= Beginning of Section =

-- ==== Sys2Proof/Laws/Ops.lean ====
section
/-! SUPPORT. For each shared operation, once, everything it can do. -/

namespace Sys2Proof.Machine

/-! The sizes, as numbers. -/

/-- There are as many tables as ROM_TABLES says (00_scope.md R5). -/
theorem Table.all_length : Config.Table.all.length = romTables := rfl

/-- No other table exists. -/
theorem Table.mem_all (t : Config.Table) : t ∈ Config.Table.all := by
  cases t <;> decide

/-- The offset is a number below NWORDS. -/
theorem offset_lt (off : BitVec offBits) : off.toNat < 32 := off.isLt

/-- Adding to the offset wraps at NWORDS. -/
theorem offset_add (off k : BitVec offBits) : (off + k).toNat = (off.toNat + k.toNat) % 32 := rfl

/-! The circular register. -/

theorem physIndex_val (off : BitVec offBits) (i : Nat) : (physIndex off i).val = (off.toNat + i) % 32 := rfl

/-- Two logical indices name the same cell exactly when they differ by a multiple of 32. -/
theorem physIndex_eq_iff (off : BitVec offBits) (i j : Nat) : physIndex off i = physIndex off j ↔ i % 32 = j % 32 := by
  simp only [Fin.ext_iff, physIndex_val]
  omega

/-- Adding to OFF is adding to the logical index. -/
theorem physIndex_add (off k : BitVec offBits) (i : Nat) : physIndex (off + k) i = physIndex off (i + k.toNat) := by
  simp only [Fin.ext_iff, physIndex_val, offset_add]
  omega

/-- What a logical read sees of a register whose cell `q` was written. -/
theorem getElem_set_physIndex (reg : Vector Word nWords) (q r : Fin nWords) (v : Word) :
    (reg.set q v)[r] = if q = r then v else reg[r] := by
  simp only [Fin.getElem_fin, Vector.getElem_set, Fin.ext_iff]

/-- A list of logical writes leaves every field but R. -/
theorem Engine.setWords_frame (e : Engine) (ws : List (Nat × Word)) :
    ∃ reg, e.setWords ws = { e with reg := reg } := by
  induction ws generalizing e with
  | nil => exact ⟨e.reg, rfl⟩
  | cons w ws ih =>
    obtain ⟨reg, h⟩ := ih (e.setWordAt w.1 w.2)
    exact ⟨reg, h⟩

/-! The ends of a command. -/

/-- A command that ends well answers OK and its result bytes. -/
theorem State.finish_eq (s : State) (e : Engine) (bs : List Byte) :
    s.finish e bs = .next { engine := e, rx := s.rx, tx := s.tx ++ [0x00 :: bs] } := rfl

/-- A command that raises changes nothing and answers the status byte alone. -/
theorem State.raise_eq (s : State) (st : Status) :
    s.raise st = .next { s with tx := s.tx ++ [[st.code]] } := rfl

/-- The one state a command that ends well answers. -/
theorem State.finish_eq_next {s t : State} {e : Engine} {bs : List Byte} :
    s.finish e bs = .next t ↔ t = { engine := e, rx := s.rx, tx := s.tx ++ [0x00 :: bs] } := by
  rw [State.finish_eq, Host.Outcome.next.injEq, eq_comm]

/-- The one state a command that raises answers. -/
theorem State.raise_eq_next {s t : State} {st : Status} :
    s.raise st = .next t ↔ t = { s with tx := s.tx ++ [[st.code]] } := by
  rw [State.raise_eq, Host.Outcome.next.injEq, eq_comm]

/-- Every status but OK has a nonzero code. -/
theorem Status.code_eq_zero_iff (st : Status) : st.code = 0x00 ↔ st = .ok := by
  cases st <;> decide

/-- Different statuses have different codes. -/
theorem Status.code_injective {x y : Status} (h : x.code = y.code) : x = y := by
  revert h
  cases x <;> cases y <;> decide

/-! Material. -/

theorem materialOf_toList {n : Nat} (m : Vector Byte n) : materialOf n m.toList = some m := by
  simp only [materialOf, Vector.length_toList, ↓reduceDIte, Option.some.injEq]
  rfl

theorem materialOf_eq_none_iff (n : Nat) (bs : List Byte) : materialOf n bs = none ↔ bs.length ≠ n := by
  simp [materialOf]

/-- The only payloads that are material of `n` bytes are the lists of that length. -/
theorem materialOf_eq_some {n : Nat} {bs : List Byte} {m : Vector Byte n} (h : materialOf n bs = some m) :
    bs = m.toList := by
  unfold materialOf at h
  split at h
  · cases h; rfl
  · cases h

end Sys2Proof.Machine
end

= End of Section =

- **WHAT TO WORK ON**: Copy the lines of the listing exactly. Skip none.

- **RESULT OF THIS EXERCISE**:
-- ==== Sys2Proof/Laws/Ops.lean ====
section
/-! SUPPORT. For each shared operation, once, everything it can do. -/

namespace Sys2Proof.Machine

/-! The sizes, as numbers. -/

/-- There are as many tables as ROM_TABLES says (00_scope.md R5). -/
theorem Table.all_length : Config.Table.all.length = romTables := rfl

/-- No other table exists. -/
theorem Table.mem_all (t : Config.Table) : t ∈ Config.Table.all := by
  cases t <;> decide

/-- The offset is a number below NWORDS. -/
theorem offset_lt (off : BitVec offBits) : off.toNat < 32 := off.isLt

/-- Adding to the offset wraps at NWORDS. -/
theorem offset_add (off k : BitVec offBits) : (off + k).toNat = (off.toNat + k.toNat) % 32 := rfl

/-! The circular register. -/

theorem physIndex_val (off : BitVec offBits) (i : Nat) : (physIndex off i).val = (off.toNat + i) % 32 := rfl

/-- Two logical indices name the same cell exactly when they differ by a multiple of 32. -/
theorem physIndex_eq_iff (off : BitVec offBits) (i j : Nat) : physIndex off i = physIndex off j ↔ i % 32 = j % 32 := by
  simp only [Fin.ext_iff, physIndex_val]
  omega

/-- Adding to OFF is adding to the logical index. -/
theorem physIndex_add (off k : BitVec offBits) (i : Nat) : physIndex (off + k) i = physIndex off (i + k.toNat) := by
  simp only [Fin.ext_iff, physIndex_val, offset_add]
  omega

/-- What a logical read sees of a register whose cell `q` was written. -/
theorem getElem_set_physIndex (reg : Vector Word nWords) (q r : Fin nWords) (v : Word) :
    (reg.set q v)[r] = if q = r then v else reg[r] := by
  simp only [Fin.getElem_fin, Vector.getElem_set, Fin.ext_iff]

/-- A list of logical writes leaves every field but R. -/
theorem Engine.setWords_frame (e : Engine) (ws : List (Nat × Word)) :
    ∃ reg, e.setWords ws = { e with reg := reg } := by
  induction ws generalizing e with
  | nil => exact ⟨e.reg, rfl⟩
  | cons w ws ih =>
    obtain ⟨reg, h⟩ := ih (e.setWordAt w.1 w.2)
    exact ⟨reg, h⟩

/-! The ends of a command. -/

/-- A command that ends well answers OK and its result bytes. -/
theorem State.finish_eq (s : State) (e : Engine) (bs : List Byte) :
    s.finish e bs = .next { engine := e, rx := s.rx, tx := s.tx ++ [0x00 :: bs] } := rfl

/-- A command that raises changes nothing and answers the status byte alone. -/
theorem State.raise_eq (s : State) (st : Status) :
    s.raise st = .next { s with tx := s.tx ++ [[st.code]] } := rfl

/-- The one state a command that ends well answers. -/
theorem State.finish_eq_next {s t : State} {e : Engine} {bs : List Byte} :
    s.finish e bs = .next t ↔ t = { engine := e, rx := s.rx, tx := s.tx ++ [0x00 :: bs] } := by
  rw [State.finish_eq, Host.Outcome.next.injEq, eq_comm]

/-- The one state a command that raises answers. -/
theorem State.raise_eq_next {s t : State} {st : Status} :
    s.raise st = .next t ↔ t = { s with tx := s.tx ++ [[st.code]] } := by
  rw [State.raise_eq, Host.Outcome.next.injEq, eq_comm]

/-- Every status but OK has a nonzero code. -/
theorem Status.code_eq_zero_iff (st : Status) : st.code = 0x00 ↔ st = .ok := by
  cases st <;> decide

/-- Different statuses have different codes. -/
theorem Status.code_injective {x y : Status} (h : x.code = y.code) : x = y := by
  revert h
  cases x <;> cases y <;> decide

/-! Material. -/

theorem materialOf_toList {n : Nat} (m : Vector Byte n) : materialOf n m.toList = some m := by
  simp only [materialOf, Vector.length_toList, ↓reduceDIte, Option.some.injEq]
  rfl

theorem materialOf_eq_none_iff (n : Nat) (bs : List Byte) : materialOf n bs = none ↔ bs.length ≠ n := by
  simp [materialOf]

/-- The only payloads that are material of `n` bytes are the lists of that length. -/
theorem materialOf_eq_some {n : Nat} {bs : List Byte} {m : Vector Byte n} (h : materialOf n bs = some m) :
    bs = m.toList := by
  unfold materialOf at h
  split at h
  · cases h; rfl
  · cases h

end Sys2Proof.Machine
end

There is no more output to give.